A car’s horse power and weight explains 83% of the variation in fuel efficiency (miles per gallon) based on the mtcars dataset.
There is no statistically significant indication that the transmission type effects the efficiency of the car.
This project analyses the mtcars dataset and addresses the following questions:
The mtcars dataset consists of 32 different types of car models with 11 different variables related to the car.
The basic structure of the data is as follows:
## mpg cyl disp hp drat wt qsec vs am gear carb
## Mazda RX4 21.0 6 160 110 3.90 2.620 16.46 0 1 4 4
## Mazda RX4 Wag 21.0 6 160 110 3.90 2.875 17.02 0 1 4 4
## Datsun 710 22.8 4 108 93 3.85 2.320 18.61 1 1 4 1
## Hornet 4 Drive 21.4 6 258 110 3.08 3.215 19.44 1 0 3 1
## Hornet Sportabout 18.7 8 360 175 3.15 3.440 17.02 0 0 3 2
## Valiant 18.1 6 225 105 2.76 3.460 20.22 1 0 3 1
Examining the relationships between the variables
pairs(~ mpg + disp + hp + wt + drat + qsec , data = mtcars)
Examining the correlation between the variables
Based on the high correlation between the dependant variables and limited number of samples there is a high risk of a specified regression model suffer from multicollinearity leading to invalid results for the individual predictors.

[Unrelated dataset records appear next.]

-- ==== Sys2Proof/Machine/Jtag.lean ====
section
/-! DEFINITION. The JTAG port (19 R849-R851). -/

namespace Sys2Proof.Machine

/-! ### The boundary register (R850)

Cell 0 is the one next to TDI. Lands EVT0-EVT15, SCL and SDA have cells input, output, enable from cell 3k on; SDO, nIRQ and SMBALERT#
have output and enable from cell 54 on; the inputs stand in cells 60 to 70. -/

/-- The level that EXTEST drives a land with from an output cell and the enable cell after it. -/
def cellLevel (cells : BitVec 71) (o : Nat) : Option Bool := if cells.getLsbD (o + 1) then some (cells.getLsbD o) else none

/-- The levels of the scanned lands that can be driven, in the order of the register. -/
def cellLands (cells : BitVec 71) : List (Option Bool) :=
  ((List.range 18).map fun k => cellLevel cells (3 * k + 1)) ++ (List.range 3).map fun j => cellLevel cells (54 + 2 * j)

/-- The captured bits in the order of the register: `lands` gives what each cell samples. -/
def cellBits (b : BitVec 71) : List Bool := (List.range 71).map b.getLsbD

/-- The port answers from stage 1 on (R851). -/
def jtagOk (s : State) : Bool := powered s && stage s != 0

/-- After EXTEST or HIGHZ the lands follow the hub again. -/
def reEmit : M Unit := do
  let s ← get
  each (List.range 16) fun n => emit (.pin n (kvGet (fun _ => none) s.evt.drive n))
  emit (.nirq s.nirqLow)
  emit (.alert s.alertLow)

/-- Put an instruction in force. -/
def setIr (ir : Nat) : M Unit := do
  let was := landsOff (← get)
  modify fun s => { s with jtag := { s.jtag with ir := ir } }
  if !was && landsOff (← get) then
    -- transfers in that time are lost (R851)
    modify fun s => { s with svc := { s.svc with driveFF := false, i2c := none } }
  onlyIf (was && !landsOff (← get)) reEmit

/-- A scan of the boundary register: the captured bits go out, `cells` comes in. -/
def scan (cells lands : BitVec 71) : M Unit := do
  emit (.jtag (cellBits lands))
  modify fun s => { s with jtag := { s.jtag with cells := cells } }

/-- EXTEST: input cells sample the lands, and the lands follow the register. -/
def doExtest (cells lands : BitVec 71) : M Unit := do
  setIr 0
  scan cells lands
  emit (.lands (cellLands cells))

def execExtest (cells lands : BitVec 71) (s : State) : Host.Outcome State Fault Refusal :=
  finish (onlyIf (jtagOk s) (doExtest cells lands)) s

/-- SAMPLE/PRELOAD: the register samples the lands and takes the bits shifted in, with no effect on the lands. -/
def doSample (cells lands : BitVec 71) : M Unit := do
  setIr 1
  scan cells lands

def execSamplePreload (cells lands : BitVec 71) (s : State) : Host.Outcome State Fault Refusal :=
  finish (onlyIf (jtagOk s) (doSample cells lands)) s

/-- HIGHZ: the scanned lands float. -/
def doHighz : M Unit := do
  setIr 2
  emit (.lands (List.replicate 21 none))

def execHighz (s : State) : Host.Outcome State Fault Refusal := finish (onlyIf (jtagOk s) doHighz) s

/-- Codes 0x0 to 0x2 name the other instructions; the rest act as BYPASS. -/
def isBypass (code : Nat) : Bool := decide (3 ≤ code)

/-- BYPASS: the one-bit path gives the bit shifted in before; Capture-DR puts 0 there first (IEEE 1149.1, log 64). -/
def doBypass (code : Nat) (tdi : Bool) : M Unit := do
  setIr code
  emit (.jtag [false])
  modify fun s => { s with jtag := { s.jtag with bypass := tdi } }

def execBypass (code : Fin 16) (tdi : Bool) (s : State) : Host.Outcome State Fault Refusal :=
  finish (onlyIf (jtagOk s && isBypass code.val) (doBypass code.val tdi)) s

end Sys2Proof.Machine
end

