/-- A write of a counter's selection sets it and clears the counter. PEEK on a free engine and a backed address is busy
with it; on an address without memory, or while one runs, it shows ERR and nothing else starts; at its end BUSY falls,
DONE rises and PEEK_DATA shows the stored bytes. A write of TRACE_CTL clears the trace. Where alias pages are on, a
write of one acts on the register that R798 gives; at a removed one it changes no register but the page's capture,
which holds F5; a read there answers 0 for a removed register and the register's value for one that is there.
(18_register_index.md (R807-R817), 17_register_conventions_and_map.md (R797-R799)) -/
def Obligations.CountersDebugAndOldAddresses : Prop :=
  (∀ (path : Path) (k : Fin 8) (v : Word) (s : State), ownCa path (R.LEDGER_PERF_SEL_EVENT k.val).key → accepted path 0x78
    (R.LEDGER_PERF_SEL_EVENT k.val).off v s → Leaves (.perfSelWrite path k v) s fun x => getReg x.regs
    (R.LEDGER_PERF_SEL_EVENT k.val).key = (writeResult path s 0x78 (R.LEDGER_PERF_SEL_EVENT k.val).off v).1 ∧ getReg x.regs
    ((R.LEDGER_PERF_SEL_EVENT k.val).key + 4) = 0 ∧ RegsKept [(R.LEDGER_PERF_SEL_EVENT k.val).key, (R.LEDGER_PERF_SEL_EVENT
    k.val).key + 4, R.GLOBAL_SVC_STAT_REFUSED.key, R.PAIR_MIRROR_PEND_N.key] s x ∧ DataKept s x) ∧
  (∀ (path : Path) (v : Word) (s : State), ownCa path R.DEBUG_PEEK_CTL_GO.key → accepted path 0xF0 0x044 (withField v
    R.DEBUG_PEEK_CTL_GO.lo 1 1) s → getF s R.GLOBAL_SVC_CTL_DBG_EN = 1 → v.toNat % 4 ≠ 3 → s.svc.peek = none → (v.toNat % 4 =
    0 → backedSa (getF s R.DEBUG_PEEK_ADDR_ADDR * 16)) → Leaves (.peek path v) s fun x => x.svc =
    { s.svc with peek := some (v.toNat % 4, v.toNat / 16 % 4, getF s R.DEBUG_PEEK_ADDR_ADDR) } ∧ getF x
    R.DEBUG_PEEK_STAT_BUSY = 1 ∧ getF x R.DEBUG_PEEK_STAT_ERR = 0 ∧ DataKept s x) ∧
  (∀ (path : Path) (v : Word) (s : State), ownCa path R.DEBUG_PEEK_CTL_GO.key → accepted path 0xF0 0x044 (withField v
    R.DEBUG_PEEK_CTL_GO.lo 1 1) s → getF s R.GLOBAL_SVC_CTL_DBG_EN = 1 → v.toNat % 4 ≠ 3 → (s.svc.peek.isSome ∨ (v.toNat % 4
    = 0 ∧ backedSa (getF s R.DEBUG_PEEK_ADDR_ADDR * 16) = false)) → Leaves (.peek path v) s fun x => x.svc = s.svc ∧ getF x
    R.DEBUG_PEEK_STAT_ERR = 1 ∧ DataKept s x) ∧
  (∀ (i : Fin 4) (word a : Nat) (s : State), s.svc.peek = some (0, word, a) → Leaves (.peekDone) s fun x => (getF x
    (R.DEBUG_PEEK_DATA_DATA i.val) = bytesToNat ((List.range 4).map fun j => (memByte s (16 * a + (4 * i.val + j))).toNat %
    256)) ∧ getF x R.DEBUG_PEEK_STAT_BUSY = 0 ∧ getF x R.DEBUG_PEEK_STAT_DONE = 1 ∧ x.svc.peek = none ∧ DataKept s x) ∧
  (∀ (s : State), s.svc.peek = none → EndsIn (.peekDone) s (s)) ∧
  (∀ (path : Path) (i : Fin 64) (v : Word) (s : State), ownCa path R.DEBUG_TRACE_CTL_EN.key → accepted path 0xF0 0x080 v s →
    getF s R.GLOBAL_SVC_CTL_DBG_EN = 1 → Leaves (.traceCtlWrite path v) s fun x => getF x (R.DEBUG_TRACE_VALID i.val) = 0 ∧
    getF x R.DEBUG_TRACE_WP_WP = 0 ∧ getF x R.DEBUG_TRACE_CTL_EN = fieldOf v R.DEBUG_TRACE_CTL_EN.lo 1 ∧ DataKept s x) ∧
  (∀ (path : Path) (ca : BitVec 24) (pg off : Nat) (v : Word) (s : State), ownCa path ca.toNat → served path (caPage
    ca.toNat) s → aliasPage s (caPage ca.toNat) → aliasTarget s (caPage ca.toNat) (caOff ca.toNat) = .reg pg off → accepted
    path pg off v s → (quietReg pg off ∨ (8 ≤ pg ∧ pg < 0x18 ∧ off = (R.APORT_TEN_MASK_T 0).off)) → Leaves (.aliasAccess path
    ca (some v)) s fun x => getReg x.regs (regKey pg off) = (writeResult path s pg off v).1 ∧ RegsKept [regKey pg off,
    R.GLOBAL_SVC_STAT_REFUSED.key, R.PAIR_MIRROR_PEND_N.key] s x ∧ DataKept s x) ∧
  (∀ (path : Path) (ca : BitVec 24) (v : Word) (s : State), ownCa path ca.toNat → served path (caPage ca.toNat) s → aliasPage
    s (caPage ca.toNat) → aliasTarget s (caPage ca.toNat) (caOff ca.toNat) = .removed → getF s (capValid (caPage ca.toNat)) =
    0 → Leaves (.aliasAccess path ca (some v)) s fun x => getF x (capCode (caPage ca.toNat)) = 0xF5 ∧ getF x (capValid
    (caPage ca.toNat)) = 1 ∧ PagesKept [0x00, caPage ca.toNat] s x ∧ DataKept s x) ∧
  (∀ (path : Path) (ca : BitVec 24) (s : State), ownCa path ca.toNat → reads path s → aliasPage s (caPage ca.toNat) →
    aliasTarget s (caPage ca.toNat) (caOff ca.toNat) = .removed → pathNo path < 19 → EndsIn (.aliasAccess path ca none) s
    ({ s with outs := s.outs ++ [.word (pathNo path) 0] })) ∧
  (∀ (path : Path) (ca : BitVec 24) (pg off : Nat) (s : State), ownCa path ca.toNat → reads path s → aliasPage s (caPage
    ca.toNat) → aliasTarget s (caPage ca.toNat) (caOff ca.toNat) = .reg pg off → pathNo path < 19 → quietReg pg off → EndsIn
    (.aliasAccess path ca none) s
    ({ s with outs := s.outs ++ [.word (pathNo path) (frozenWord s pg off (viewReg s pg off))] }))
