-- ==== Sys2Proof/Tests/Slice0.lean ====
section
/-! SUPPORT. Tests: the worked cases of spec/, an ill-formed command for each check of WellFormed, and for every
obligation that has hypotheses a state and operands that meet them (wit_NAME for the obligation NAME, one witness for
each of its clauses). The states are helpers that set a few fields of the machine after reset. -/

namespace Sys2Proof.Tests

open Sys2Proof Sys2Proof.Machine

set_option Elab.async false
set_option linter.unusedVariables false

/-! ### States and operands -/

/-- A hub in stage RUN. -/
def sRun : State := sets State.reset [(R.BOOT_STAT_STAGE, 4)]

/-- The same with further fields. -/
def sWith (l : List (Fld × Nat)) : State := sets sRun l

/-- The master of a joined pair, its pair link ACTIVE. -/
def sPair : State := sWith [(R.PAIR_CTL_EN, 1), (R.PAIR_STAT_JOINED, 1), (R.PAIR_STAT_LSTATE, 6)]

/-- Hub 1 of a joined pair. -/
def sHub1 : State := sets sPair [(R.PAIR_STAT_ROLE, 1)]

/-- A tick of 250 µs that has just reached an offset. -/
def sTick (s : State) (off : Nat) : State := { s with tick := { Tick.empty with
  running := true, started := true, offset := off, len := 25000, base := 25000, period := 25000, precommit := 500, budget := 1000, release := 10000,
  hkStart := 12000, hkLen := 2000, cutoff := 3000 } }

/-- A window over region 0. -/
def wOpen : Window := ⟨[0], 0, 0, [], [], false, false, false⟩

/-- The same with another tick, frame-versioned state or pair. -/
def tk (s : State) (f : Tick → Tick) : State := { s with tick := f s.tick }
def withCommit (s : State) (w : Window) : State := { s with fv := { Fv.empty with commit := some w } }
def withRelease (s : State) (w : Window) : State := { s with fv := { Fv.empty with release := some w } }
def withActive (s : State) (l : KV Desc) : State := { s with active := l }
def withEvt (s : State) (f : Evt → Evt) : State := { s with evt := f s.evt }

/-- A valid region of 1 MiB at an HA, with a policy. -/
def rgn (base policy : Nat) (out : Bool) : Desc := ⟨true, base, 20, policy, 0, 0, out, false, 0, 0xFFFFFFFF, 0xFFFFFFFF, 0xFFFFFFFF⟩

/-- Port 0 in ACTIVE, with a window over the first 256 MiB and tenant 0, and a WB region 0 of 1 MiB. -/
def sPort : State := withActive (sWith [(R.APORT_STAT_LSTATE 0, 4), (R.APORT_CTL_EN 0, 1), (R.APORT_WIN_CTL_EN 0 0, 1),
  (R.APORT_WIN_CTL_SIZE_LOG2 0 0, 28), (R.APORT_TEN_MASK_T 0, 1), (R.TENANT_CTL_EN 0, 1)]) [(0, rgn 0 0 false)]

/-- The same as the master of a joined pair, whose region lies on both hubs. -/
def sPortPair : State := sets sPort [(R.PAIR_CTL_EN, 1), (R.PAIR_STAT_JOINED, 1), (R.PAIR_STAT_LSTATE, 6)]

def withPort (s : State) (p : Nat) (f : Port → Port) : State := { s with ports := [(p, f Port.empty)] }

/-- A request of port 0, and a header of it. -/
def hd (tag : Fin 64) (vc : Fin 8) (a : BitVec 48) : Hdr := ⟨.agent 0, 0, vc, tag, 0, a⟩
def rq (op : ReqOp) (line : Nat) : Req := ⟨0, .port 0, op, 5, 0, 0, line * 64, line, 0, false, 0, [], 0, 0, 0, 0, 0, false, false, false, false⟩
def tagSt (op : Nat) : TagSt := ⟨0, op, 0, 0, 0, 0, 0, 0, 0, 0, false, 3, false⟩
def snp (k : SnpKind) : Snoop := ⟨k, 64, false, 0, 1000, 0, false, false, false, 0⟩
def rh (sid : Fin 64) (vc : Fin 8) : RspHdr := ⟨.agent 0, 0, vc, sid, 0x1000⟩

/-- A record of an image that writes a register. -/
def imgRec (f : Fld) (v : Nat) : List Nat := natToBytes 4 (1 + f.page * 2 ^ 8 + f.off * 2 ^ 16) ++ natToBytes 4 v

/-- The bytes of an image with SEQ 7 that sets a phase layout. -/
def goodHead : List Nat := natToBytes 4 0x4B583249 ++ natToBytes 2 1 ++ natToBytes 2 0 ++ natToBytes 4 88 ++ natToBytes 4 7 ++ [0x10] ++
  List.replicate 47 0 ++ imgRec R.TICK_PERIOD_NS10 25000 ++ imgRec R.TICK_HK_START_NS10 12000 ++ imgRec R.TICK_RELEASE_NS10 10000
def goodImage : List Byte := (goodHead ++ natToBytes 4 (crc32 goodHead)).map (BitVec.ofNat 8)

However provided the basic regression assumptions hold the overall prediction power of the regression model is still valid.
The three variables cylinder number, displacement and horse power are highly correlated. Performing an F-test on two separate models one including all of the highly correlated variables and one without, with the hypothesis being:
H0: Beta(cyl = disp = drat) = 0 H1: Beta(cyl = disp = drat) != 0
modelA1 <- lm(mpg ~ hp + wt, data = mtcars)
modelA2 <- lm(mpg ~ as.factor(cyl) + disp + hp + drat + wt, data = mtcars)
anova(modelA1, modelA2)
## Analysis of Variance Table
##
## Model 1: mpg ~ hp + wt
## Model 2: mpg ~ as.factor(cyl) + disp + hp + drat + wt
## Res.Df RSS Df Sum of Sq F Pr(>F)
## 1 29 195.05
## 2 25 157.42 4 37.632 1.4941 0.2341
Based on the above with F = 1.4941 (Pr = 0.23) the null hypothesis that Beta(disp = cyl = drat) = 0 can not be rejected with any certainty. Therefore B(disp), B(cyl), B(drat) are insignificant and model A1 will be used.
Examining the Residuals
par(mfrow=c(2,2))
plot(modelA1)
As can be seen the residuals do not display any obvious heterscedasticity.
Examining modelA1
summary(modelA1)
##
## Call:
## lm(formula = mpg ~ hp + wt, data = mtcars)
##
## Residuals:
## Min 1Q Median 3Q Max
## -3.941 -1.600 -0.182 1.050 5.854
##
## Coefficients:
## Estimate Std. Error t value Pr(>|t|)
## (Intercept) 37.22727 1.59879 23.285 < 2e-16 ***
## hp -0.03177 0.00903 -3.519 0.00145 **
## wt -3.87783 0.63273 -6.129 1.12e-06 ***
## ---
## Signif. codes: 0 '***' 0.001 '**' 0.01 '*' 0.05 '.' 0.1 ' ' 1
##
## Residual standard error: 2.593 on 29 degrees of freedom
## Multiple R-squared: 0.8268, Adjusted R-squared: 0.8148
## F-statistic: 69.21 on 2 and 29 DF, p-value: 9.109e-12
As can be seen the model has a high R-squared meaning approximately 83% of the variation in mpg can be explained by the horse power and weight of the car.
Using model A1 in the section above as a base model and testing the hypothesis that Beta(am) = 0 at 5% significance level:
H0 : Beta(am) = 0
H1 : Beta(am) != 0
modelA1 <- lm(mpg ~ hp + wt, data = mtcars)
modelB1 <- lm(mpg ~ hp + wt + am, data = mtcars)
anova(modelB1, modelA1)
## Analysis of Variance Table
##
## Model 1: mpg ~ hp + wt + am
## Model 2: mpg ~ hp + wt
## Res.Df RSS Df Sum of Sq F Pr(>F)
## 1 28 180.29
## 2 29 195.05 -1 -14.757 2.2918 0.1413
The results from the F test indicate F = 2.2918 (p value = 0.14), therefore it is not possible to reject the null hypothesis at any significance level, thus there is no evidence that a car’s transmission effects the overall efficiency (mpg).